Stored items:

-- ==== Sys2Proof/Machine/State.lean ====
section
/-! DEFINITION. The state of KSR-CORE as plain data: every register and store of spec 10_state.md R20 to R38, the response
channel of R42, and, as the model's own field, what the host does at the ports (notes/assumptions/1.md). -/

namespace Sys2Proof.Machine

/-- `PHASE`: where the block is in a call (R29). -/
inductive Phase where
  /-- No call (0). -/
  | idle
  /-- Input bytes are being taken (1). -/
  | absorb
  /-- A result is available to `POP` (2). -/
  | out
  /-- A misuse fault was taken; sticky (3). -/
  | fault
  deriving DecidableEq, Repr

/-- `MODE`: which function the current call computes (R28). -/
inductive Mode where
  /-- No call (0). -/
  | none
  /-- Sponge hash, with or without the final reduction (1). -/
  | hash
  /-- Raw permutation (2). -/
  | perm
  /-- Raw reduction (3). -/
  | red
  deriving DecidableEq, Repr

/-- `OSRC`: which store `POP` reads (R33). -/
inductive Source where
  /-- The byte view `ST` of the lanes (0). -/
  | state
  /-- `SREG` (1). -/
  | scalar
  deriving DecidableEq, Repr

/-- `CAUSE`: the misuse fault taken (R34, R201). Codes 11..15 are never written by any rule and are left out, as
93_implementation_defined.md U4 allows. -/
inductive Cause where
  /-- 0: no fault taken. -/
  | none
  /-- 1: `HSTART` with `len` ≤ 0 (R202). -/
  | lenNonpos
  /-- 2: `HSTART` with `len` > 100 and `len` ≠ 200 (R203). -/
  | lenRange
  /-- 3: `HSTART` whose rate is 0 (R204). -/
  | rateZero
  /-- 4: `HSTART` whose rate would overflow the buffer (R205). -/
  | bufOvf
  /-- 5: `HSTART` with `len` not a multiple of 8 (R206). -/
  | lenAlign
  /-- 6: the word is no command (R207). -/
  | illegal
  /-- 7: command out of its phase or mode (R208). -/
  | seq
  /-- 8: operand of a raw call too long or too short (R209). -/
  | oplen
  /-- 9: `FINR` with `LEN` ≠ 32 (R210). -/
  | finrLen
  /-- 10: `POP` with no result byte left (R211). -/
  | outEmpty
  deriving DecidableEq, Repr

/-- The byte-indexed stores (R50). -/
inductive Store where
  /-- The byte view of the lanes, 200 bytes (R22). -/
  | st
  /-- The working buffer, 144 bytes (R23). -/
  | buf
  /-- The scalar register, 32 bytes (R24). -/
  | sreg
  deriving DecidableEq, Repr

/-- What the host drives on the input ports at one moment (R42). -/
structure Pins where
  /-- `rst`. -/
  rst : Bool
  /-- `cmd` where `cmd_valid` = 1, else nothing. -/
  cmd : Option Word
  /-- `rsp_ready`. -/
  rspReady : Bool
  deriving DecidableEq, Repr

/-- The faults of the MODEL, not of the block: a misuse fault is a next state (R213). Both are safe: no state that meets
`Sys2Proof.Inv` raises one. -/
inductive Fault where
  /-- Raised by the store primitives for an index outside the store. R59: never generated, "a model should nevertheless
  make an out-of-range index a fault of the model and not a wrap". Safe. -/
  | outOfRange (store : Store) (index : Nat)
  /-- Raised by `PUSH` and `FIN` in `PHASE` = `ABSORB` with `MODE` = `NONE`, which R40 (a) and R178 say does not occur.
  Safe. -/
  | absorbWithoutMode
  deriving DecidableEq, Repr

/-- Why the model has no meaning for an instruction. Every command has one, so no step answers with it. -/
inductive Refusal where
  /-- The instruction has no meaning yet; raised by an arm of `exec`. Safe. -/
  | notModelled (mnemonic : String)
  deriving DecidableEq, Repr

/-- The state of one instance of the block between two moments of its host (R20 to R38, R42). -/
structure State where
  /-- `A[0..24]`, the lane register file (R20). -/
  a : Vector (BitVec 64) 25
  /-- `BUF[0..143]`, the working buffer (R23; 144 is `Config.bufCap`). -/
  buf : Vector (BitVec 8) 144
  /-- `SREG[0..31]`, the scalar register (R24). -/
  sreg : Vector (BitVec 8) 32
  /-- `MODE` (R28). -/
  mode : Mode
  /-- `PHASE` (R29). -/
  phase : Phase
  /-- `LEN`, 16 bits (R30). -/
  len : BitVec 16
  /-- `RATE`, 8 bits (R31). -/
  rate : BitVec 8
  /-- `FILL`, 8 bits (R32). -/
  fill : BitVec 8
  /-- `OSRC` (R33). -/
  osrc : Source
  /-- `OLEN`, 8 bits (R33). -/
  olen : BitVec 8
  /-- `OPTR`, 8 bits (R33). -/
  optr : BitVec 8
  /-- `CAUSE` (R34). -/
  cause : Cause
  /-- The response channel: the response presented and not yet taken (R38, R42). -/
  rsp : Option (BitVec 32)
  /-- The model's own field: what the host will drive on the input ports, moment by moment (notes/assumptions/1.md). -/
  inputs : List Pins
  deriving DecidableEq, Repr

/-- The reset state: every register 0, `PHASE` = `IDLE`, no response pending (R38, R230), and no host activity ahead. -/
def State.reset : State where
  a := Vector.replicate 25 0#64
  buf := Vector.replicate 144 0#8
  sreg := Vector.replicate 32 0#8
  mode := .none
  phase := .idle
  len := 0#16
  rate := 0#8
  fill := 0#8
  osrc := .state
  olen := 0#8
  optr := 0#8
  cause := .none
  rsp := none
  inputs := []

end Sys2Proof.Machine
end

EXERCISE REQUIREMENTS: Among the lines above, find those with the word "meaning". Copy them.

YOUR SOLUTION:
/-- Why the model has no meaning for an instruction. Every command has one, so no step answers with it. -/
  /-- The instruction has no meaning yet; raised by an arm of `exec`. Safe. -/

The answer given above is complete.